- _TASK REQUIREMENTS_: Everything before the line containing "u n).out = s.out := by" stays out; print that line and all lines below it through the last, exactly.
══════════
-- ==== Sys2Proof/Laws/Frames.lean ====
section
/-! SUPPORT. What the shared operations leave as it was: counters, deviation entries, cairns, interrupts, and the conditions that
hold after every command. -/

namespace Sys2Proof.Machine

/-- What every step of a fold keeps, the fold keeps. -/
theorem foldl_keeps {α β σ : Type} (g : σ → β) (f : σ → α → σ) (h : ∀ s x, g (f s x) = g s) (l : List α) (s : σ) :
    g (l.foldl f s) = g s := by
  induction l generalizing s with
  | nil => rfl
  | cons x l ih => rw [List.foldl_cons, ih, h]

variable (s : State)

/-! ### total -/

@[simp] theorem State.total_pending (off n : Nat) : (s.total off n).pending = s.pending := by
  unfold State.total; split <;> rfl
@[simp] theorem State.total_power (off n : Nat) : (s.total off n).power = s.power := by
  unfold State.total; split <;> rfl
@[simp] theorem State.total_mgmt (off n : Nat) : (s.total off n).mgmt = s.mgmt := by
  unfold State.total; split <;> rfl
@[simp] theorem State.total_regs (off n : Nat) : (s.total off n).regs = s.regs := by
  unfold State.total; split <;> rfl
@[simp] theorem State.total_hiCap (off n : Nat) : (s.total off n).hiCap = s.hiCap := by
  unfold State.total; split <;> rfl
@[simp] theorem State.total_img (off n : Nat) : (s.total off n).img = s.img := by
  unfold State.total; split <;> rfl
@[simp] theorem State.total_belay (off n : Nat) : (s.total off n).belay = s.belay := by
  unfold State.total; split <;> rfl
@[simp] theorem State.total_req (off n : Nat) : (s.total off n).req = s.req := by
  unfold State.total; split <;> rfl
@[simp] theorem State.total_seq (off n : Nat) : (s.total off n).seq = s.seq := by
  unfold State.total; split <;> rfl
@[simp] theorem State.total_srec (off n : Nat) : (s.total off n).srec = s.srec := by
  unfold State.total; split <;> rfl
@[simp] theorem State.total_sealing (off n : Nat) : (s.total off n).sealing = s.sealing := by
  unfold State.total; split <;> rfl
@[simp] theorem State.total_slices (off n : Nat) : (s.total off n).slices = s.slices := by
  unfold State.total; split <;> rfl
@[simp] theorem State.total_stations (off n : Nat) : (s.total off n).stations = s.stations := by
  unfold State.total; split <;> rfl
@[simp] theorem State.total_tok (off n : Nat) : (s.total off n).tok = s.tok := by
  unfold State.total; split <;> rfl
@[simp] theorem State.total_groups (off n : Nat) : (s.total off n).groups = s.groups := by
  unfold State.total; split <;> rfl
@[simp] theorem State.total_ports (off n : Nat) : (s.total off n).ports = s.ports := by
  unfold State.total; split <;> rfl
@[simp] theorem State.total_paths (off n : Nat) : (s.total off n).paths = s.paths := by
  unfold State.total; split <;> rfl
@[simp] theorem State.total_brides (off n : Nat) : (s.total off n).brides = s.brides := by
  unfold State.total; split <;> rfl
@[simp] theorem State.total_anc (off n : Nat) : (s.total off n).anc = s.anc := by
  unfold State.total; split <;> rfl
@[simp] theorem State.total_gq (off n : Nat) : (s.total off n).gq = s.gq := by
  unfold State.total; split <;> rfl
@[simp] theorem State.total_cairn (off n : Nat) : (s.total off n).cairn = s.cairn := by
  unfold State.total; split <;> rfl
@[simp] theorem State.total_hbm (off n : Nat) : (s.total off n).hbm = s.hbm := by
  unfold State.total; split <;> rfl
@[simp] theorem State.total_hbmBad (off n : Nat) : (s.total off n).hbmBad = s.hbmBad := by
  unfold State.total; split <;> rfl
@[simp] theorem State.total_store (off n : Nat) : (s.total off n).store = s.store := by
  unfold State.total; split <;> rfl
@[simp] theorem State.total_scaleHist (off n : Nat) : (s.total off n).scaleHist = s.scaleHist := by
  unfold State.total; split <;> rfl
@[simp] theorem State.total_levelHist (off n : Nat) : (s.total off n).levelHist = s.levelHist := by
  unfold State.total; split <;> rfl
@[simp] theorem State.total_heatHist (off n : Nat) : (s.total off n).heatHist = s.heatHist := by
  unfold State.total; split <;> rfl
@[simp] theorem State.total_levelRes (off n : Nat) : (s.total off n).levelRes = s.levelRes := by
  unfold State.total; split <;> rfl
@[simp] theorem State.total_levelMax (off n : Nat) : (s.total off n).levelMax = s.levelMax := by
  unfold State.total; split <;> rfl
@[simp] theorem State.total_spikes (off n : Nat) : (s.total off n).spikes = s.spikes := by
  unfold State.total; split <;> rfl
@[simp] theorem State.total_out (off n : Nat) : (s.total off n).out = s.out := by
  unfold State.total; split <;> rfl
@[simp] theorem State.total_saved (off n : Nat) : (s.total off n).saved = s.saved := by
  unfold State.total; split <;> rfl
@[simp] theorem State.total_free (off n : Nat) : (s.total off n).free = s.free := by
  unfold State.total; split <;> rfl

/-! ### bump -/

@[simp] theorem State.bump_pending (off u n : Nat) : (s.bump off u n).pending = s.pending := by
  unfold State.bump; split <;> simp
@[simp] theorem State.bump_power (off u n : Nat) : (s.bump off u n).power = s.power := by
  unfold State.bump; split <;> simp
@[simp] theorem State.bump_mgmt (off u n : Nat) : (s.bump off u n).mgmt = s.mgmt := by
  unfold State.bump; split <;> simp
@[simp] theorem State.bump_regs (off u n : Nat) : (s.bump off u n).regs = s.regs := by
  unfold State.bump; split <;> simp
@[simp] theorem State.bump_hiCap (off u n : Nat) : (s.bump off u n).hiCap = s.hiCap := by
  unfold State.bump; split <;> simp
@[simp] theorem State.bump_img (off u n : Nat) : (s.bump off u n).img = s.img := by
  unfold State.bump; split <;> simp
@[simp] theorem State.bump_belay (off u n : Nat) : (s.bump off u n).belay = s.belay := by
  unfold State.bump; split <;> simp
@[simp] theorem State.bump_req (off u n : Nat) : (s.bump off u n).req = s.req := by
  unfold State.bump; split <;> simp
@[simp] theorem State.bump_seq (off u n : Nat) : (s.bump off u n).seq = s.seq := by
  unfold State.bump; split <;> simp
@[simp] theorem State.bump_sealing (off u n : Nat) : (s.bump off u n).sealing = s.sealing := by
  unfold State.bump; split <;> simp
@[simp] theorem State.bump_slices (off u n : Nat) : (s.bump off u n).slices = s.slices := by
  unfold State.bump; split <;> simp
@[simp] theorem State.bump_stations (off u n : Nat) : (s.bump off u n).stations = s.stations := by
  unfold State.bump; split <;> simp
@[simp] theorem State.bump_tok (off u n : Nat) : (s.bump off u n).tok = s.tok := by
  unfold State.bump; split <;> simp
@[simp] theorem State.bump_groups (off u n : Nat) : (s.bump off u n).groups = s.groups := by
  unfold State.bump; split <;> simp
@[simp] theorem State.bump_ports (off u n : Nat) : (s.bump off u n).ports = s.ports := by
  unfold State.bump; split <;> simp
@[simp] theorem State.bump_paths (off u n : Nat) : (s.bump off u n).paths = s.paths := by
  unfold State.bump; split <;> simp
@[simp] theorem State.bump_brides (off u n : Nat) : (s.bump off u n).brides = s.brides := by
  unfold State.bump; split <;> simp
@[simp] theorem State.bump_anc (off u n : Nat) : (s.bump off u n).anc = s.anc := by
  unfold State.bump; split <;> simp
@[simp] theorem State.bump_gq (off u n : Nat) : (s.bump off u n).gq = s.gq := by
  unfold State.bump; split <;> simp
@[simp] theorem State.bump_cairn (off u n : Nat) : (s.bump off u n).cairn = s.cairn := by
  unfold State.bump; split <;> simp
@[simp] theorem State.bump_hbm (off u n : Nat) : (s.bump off u n).hbm = s.hbm := by
  unfold State.bump; split <;> simp
@[simp] theorem State.bump_hbmBad (off u n : Nat) : (s.bump off u n).hbmBad = s.hbmBad := by
  unfold State.bump; split <;> simp
@[simp] theorem State.bump_store (off u n : Nat) : (s.bump off u n).store = s.store := by
  unfold State.bump; split <;> simp
@[simp] theorem State.bump_scaleHist (off u n : Nat) : (s.bump off u n).scaleHist = s.scaleHist := by
  unfold State.bump; split <;> simp
@[simp] theorem State.bump_levelHist (off u n : Nat) : (s.bump off u n).levelHist = s.levelHist := by
  unfold State.bump; split <;> simp
@[simp] theorem State.bump_heatHist (off u n : Nat) : (s.bump off u n).heatHist = s.heatHist := by
  unfold State.bump; split <;> simp
@[simp] theorem State.bump_levelRes (off u n : Nat) : (s.bump off u n).levelRes = s.levelRes := by
  unfold State.bump; split <;> simp
@[simp] theorem State.bump_levelMax (off u n : Nat) : (s.bump off u n).levelMax = s.levelMax := by
  unfold State.bump; split <;> simp
@[simp] theorem State.bump_spikes (off u n : Nat) : (s.bump off u n).spikes = s.spikes := by
  unfold State.bump; split <;> simp
@[simp] theorem State.bump_out (off u n : Nat) : (s.bump off u n).out = s.out := by
  unfold State.bump; split <;> simp
@[simp] theorem State.bump_saved (off u n : Nat) : (s.bump off u n).saved = s.saved := by
  unfold State.bump; split <;> simp
@[simp] theorem State.bump_free (off u n : Nat) : (s.bump off u n).free = s.free := by
  unfold State.bump; split <;> simp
══════════
- _RESULT FOR THIS TASK_:
@[simp] theorem State.bump_out (off u n : Nat) : (s.bump off u n).out = s.out := by
  unfold State.bump; split <;> simp
@[simp] theorem State.bump_saved (off u n : Nat) : (s.bump off u n).saved = s.saved := by
  unfold State.bump; split <;> simp
@[simp] theorem State.bump_free (off u n : Nat) : (s.bump off u n).free = s.free := by
  unfold State.bump; split <;> simp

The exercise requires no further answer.